The MaxEnt model performed better than random for predicting the distribution of R. annulatus with a high AUC value, which was greater than 0.95; additionally, partial ROC analysis was used to test the statistical significance of the model predictions, and the results were greater than the null hypothesis. In addition, ExDet (extrapolation detection) was included to understand the extrapolation of the results to different areas in the region of interest. In fact, the novel climate estimation confirmed the importance of using MaxEnt in anticipating ENMs for species, where prediction maps of MaxEnt anticipated these values only under analogous environmental conditions.

The obtained results indicated that annual mean temperature (Bio1), annual precipitation (Bio12), and median NDVI were the most important predictors of R. annulatus habitat distribution. This species preferred habitats with high temperatures and annual precipitation amounts (Estrada-Peña et al. 2006; Estrada-Peña and Venzal 2007), and the same results were acquired from the response curves (Fig. 3). Additionally, the suitable habitats for R. annulatus decreased with increasing median NDVI values. This finding was consistent with that of Estrada-Peña et al. (2006), who indicated that the presence of this species in the Mediterranean region and the zone south of the Sahara Desert was associated with low NDVI values for much of the year.

The produced model estimated the suitable habitat for R. annulatus across the world. Our results predicted the presence of this vector in South Texas of the USA along the Texas–Mexico border, and this result overlapped in most cases with those of previously published studies (Estrada-Peña and Venzal 2006; Giles et al. 2014). Additionally, a previous study (Lohmeyer et al. 2011) indicated the presence of R. annulatus in Maverick, Kinney, and Webb Counties in southern Texas; this previous result concurred with our prediction in these regions. In California, this species is sometimes found (Spickler and Rovid 2007), which is similar to our result that predicted the potential distribution of R. annulatus in this region. No previous reports have indicated the presence of this species in New Mexico, Arizona, and Washington, although our model predicted its potential distribution in these states.

Our model predicted the presence of this vector in Brazil, Bolivia, Venezuela, and Argentina; however, previous studies interested in the surveillance of ticks in Brazil and Bolivia indicated that the presence of R. annulatus in these two countries was regarded as erroneous due to misidentification (Dantas-Torres et al. 2009; Mastropaolo et al. 2014). Hence, our study sheds light on performing de novo field surveillance for this vector in these regions.
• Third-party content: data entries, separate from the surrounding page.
-- ==== Sys2Proof/Machine/FaultOps.lean ====
section
/-! DEFINITION. Fault entries, counts, interrupts and escalation: the records of spec/17_faults.md. The reactions are in
Reactions.lean. -/

namespace Sys2Proof.Machine

/-- Fault classes of Table 17.4. -/
abbrev clStorage : Nat := 1
abbrev clComputation : Nat := 2
abbrev clCommunication : Nat := 3
abbrev clSense : Nat := 4
abbrev clPower : Nat := 5
abbrev clPowerPath : Nat := 6
abbrev clThermal : Nat := 7
abbrev clStatus : Nat := 8
abbrev clConfig : Nat := 9
abbrev clExternal : Nat := 10

/-- Levels of Table 17.3. -/
abbrev lvNone : Nat := 0
abbrev lvBlock : Nat := 1
abbrev lvHalf : Nat := 2
abbrev lvModule : Nat := 3

/-- Local block numbers of Table 17.1. -/
abbrev blBoot : Nat := 0
abbrev blEngine : Nat := 1
abbrev blPwm : Nat := 2
abbrev blDecimators : Nat := 3
abbrev blAdcs : Nat := 4
abbrev blHousekeeping : Nat := 5
abbrev blRail : Nat := 6
abbrev blRing1 : Nat := 7
abbrev blCan : Nat := 9
abbrev blSupervisor : Nat := 10
abbrev blTray0 : Nat := 11
abbrev blHall0 : Nat := 14
abbrev blPool : Nat := 16
abbrev blWatch : Nat := 17
abbrev blPacer : Nat := 18
abbrev blEsc : Nat := 19
abbrev blFabricPort : Nat := 20

/-- Block of array `g` (0 to 127): die g div 16, array g mod 16 (Table 17.1). -/
def arrayBlock (g : Nat) : Nat := let d := g / 16; 97 * (d / 4) + 21 + 19 * (d % 4) + g % 16

/-- Blocks of die `d`: exchange ring node, stack controller, fabric link port. -/
def exchangeBlock (d : Nat) : Nat := 97 * (d / 4) + 37 + 19 * (d % 4)
def stackBlock (d : Nat) : Nat := 97 * (d / 4) + 38 + 19 * (d % 4)
def linkPortBlock (d : Nat) : Nat := 97 * (d / 4) + 39 + 19 * (d % 4)

/-- History queue of a block, newest first. -/
def State.queue (s : State) (b : Nat) : List HEntry := smGet (fun _ => []) s.flt.queues b

/-- Replace a block's queue. -/
def State.setQueue (s : State) (b : Nat) (l : List HEntry) : State :=
  { s with flt := { s.flt with queues := smSet (fun _ => []) s.flt.queues b l } }

/-- Table 17.3's bytes of an entry. -/
def HEntry.bytes (e : HEntry) : List Nat :=
  leBytes 8 e.time ++ [e.cls % 256, e.code % 256, (if e.unack then 128 else 0) + (if e.escalated then 64 else 0) + e.level % 4 * 16, 0] ++
    leBytes 4 e.detail

/-- 0x2F20+b:05 HistoryQueue: eight entries, newest first. -/
def State.queueBytes (s : State) (b : Nat) : List Nat := fitTo 128 ((s.queue b).flatMap HEntry.bytes)

/-- Put an entry in a block's queue: it overwrites the oldest of eight (R480). -/
def State.pushEntry (s : State) (b : Nat) (e : HEntry) : State :=
  let q := s.queue b
  let s1 := (s.setQueue b ((e :: q).take 8)).count (Obj.eventCount b)
  if q.length = 8 ∧ (q.getLast?.map (·.unack)).getD false then s1.count (Obj.queueOverwrites b) else s1

/-- The interrupt of an entry whose class is not masked: emergency message, at most one per block in 1 ms, fault event word and
interrupt line (R481). -/
def State.interrupt (s : State) (b cls code level : Nat) : State :=
  if bitOf (s.nat (Obj.interruptMask b)) cls then s
  else
    let last := smGet (fun _ => 0) s.flt.lastEmcy b
    let s1 := s.emit (.interrupt b)
    let s2 :=
      if last = 0 ∨ s.now ≥ last - 1 + ms then
        ({ s1 with flt := { s1.flt with lastEmcy := smSet (fun _ => 0) s1.flt.lastEmcy b (s.now + 1) } }).emit
          (.emergency ([cls, 0xFF, 0x80] ++ leBytes 2 b ++ [code, level, 0]))
      else s1.count Obj.suppressedEmergencies
    s2.bumpWord (s2.nat Obj.faultEventWord)

/-- An event entry: not a fault, no reaction (R579, class 0). -/
def State.event (s : State) (b code detail : Nat) : State :=
  (s.pushEntry b { time := s.hall, cls := 0, code := code, unack := false, escalated := false, level := 0, detail := detail }).interrupt b 0 code 0

/-- Unacknowledged faults of block `b` in class `k`. -/
def State.unackCls (s : State) (b k : Nat) : Nat := smGet (fun _ => 0) s.flt.unack (b * 16 + k)

/-- Unacknowledged class-`k` faults in the module (R488). -/
def State.unackClass (s : State) (k : Nat) : Nat :=
  sumN ((s.flt.unack.filter (fun e => e.1 % 16 = k)).map (·.2))

/-- The highest escalation window that holds: 0 normal service, 1 start-up, 2 test, 3 recovery (R488). -/
def State.phaseNow (s : State) : Nat :=
  if s.mode = .hold || s.now < s.flt.recoveryUntil then 3
  else if !s.flt.tests.isEmpty || s.eng.sweepDue ||
    (s.mode = .boot && (s.boot.stageA = 5 || s.boot.stageB = 5)) || s.pecan.arrays.any (fun e => e.2.testSince.isSome) then 2
  else if s.mode = .boot || s.energising then 1
  else 0

/-- Level that `n` unacknowledged faults of a class set within a window (R488). -/
def escalateTo (n : Nat) : Nat := if n ≤ 1 then lvBlock else if n = 2 then lvHalf else lvModule

/-- Record a fault: entry, counts, interrupt; and the level at which it is reacted to (R479 to R483, R488). -/
def State.recordFault (s : State) (b cls code detail native : Nat) : Nat × State :=
  let s1 := { s with flt := { s.flt with unack := smModify (fun _ => 0) s.flt.unack (b * 16 + cls) (· + 1) } }
  let level := if s.phaseNow = 0 then native else max native (escalateTo (s1.unackClass cls))
  let esc := decide (native < level)
  let s2 := (s1.setNat (Obj.unacknowledged b) (min 255 (s1.nat (Obj.unacknowledged b) + 1))).count (Obj.faultCount b)
  let s3 := if esc then s2.count Obj.escalations else s2
  let s4 := s3.pushEntry b { time := s.hall, cls := cls, code := code, unack := true, escalated := esc, level := level, detail := detail }
  (level, s4.interrupt b cls code level)

/-- Acknowledge every fault of a block (R482). -/
def State.ackBlock (s : State) (b : Nat) : State :=
  let s1 := s.setQueue b ((s.queue b).map (fun e => { e with unack := false }))
  ({ s1 with flt := { s1.flt with unack := s1.flt.unack.filter (fun e => e.1 / 16 != b) } }).setNat (Obj.unacknowledged b) 0

/-- A ramp-fidelity exception (R18): causes 1, 2, 4, 5 and 6 only in Ready, Shaping and Hold. It is attributed to the tenants that
released a wave in the 10 ms before (R457). -/
def State.exception (s : State) (cause : Nat) : State :=
  if (cause = 3 ∨ cause = 7 ∨ s.fidelityModes) then
    let who := (s.pow.lastWave.filter (fun e => decide (s.now + 1 ≤ e.2 + 10 * ms))).map (·.1)
    ((((s.forEach who (fun s t => s.count (Obj.exceptionsAttributed t))).count Obj.fidelityExceptionCount2900).setNat Obj.lastFidelityException2900 cause).setNat Obj.lastFidelityExceptionTime s.hall).event
      (s.block blEngine) 8 cause
  else s

/-- Open escalation window 3 for `d` ns from now (R488). -/
def State.openRecovery (s : State) (d : Nat) : State :=
  { s with flt := { s.flt with recoveryUntil := max s.flt.recoveryUntil (s.now + d) } }

end Sys2Proof.Machine
end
In Africa, Estrada-Peña et al. (2006) predicted the distribution of R. annulatus. The results of our model overlap in most cases with the results of this study in areas with Mediterranean and savanna climates, especially in West and North Africa; however, our model showed an increase in suitable habitats in North Africa (Egypt, Libya, Tunisia, Algeria, and Morocco). Our map anticipated new suitable areas in Central Africa (Gabon, Central African Republic, and the Democratic Republic of Congo) and Eastern Africa (Tanzania), where the species was also identified (Kerario et al. 2017; Guglielmone and Robbins 2018). Our model was the first to focus on mapping the potential geographical distribution of this species in the Near East and Asia.

However, the present work predicts the potential current distribution of R. annulatus and has some limitations in anticipating the future distribution for species under climate change. We intentionally ignored predictions for future scenarios due to a lack of future data for NDVI variables, which made it difficult to project these models into the future. Finally, this study can guide control programs and surveillance priorities, which are primarily dependent on estimating suitable areas where a vector may occur. This study provided further details related to mapping the potential current distribution of R. annulatus worldwide, improved the information on the potential distribution of R. annulatus, and identified several other regions at risk of invasions by this vector.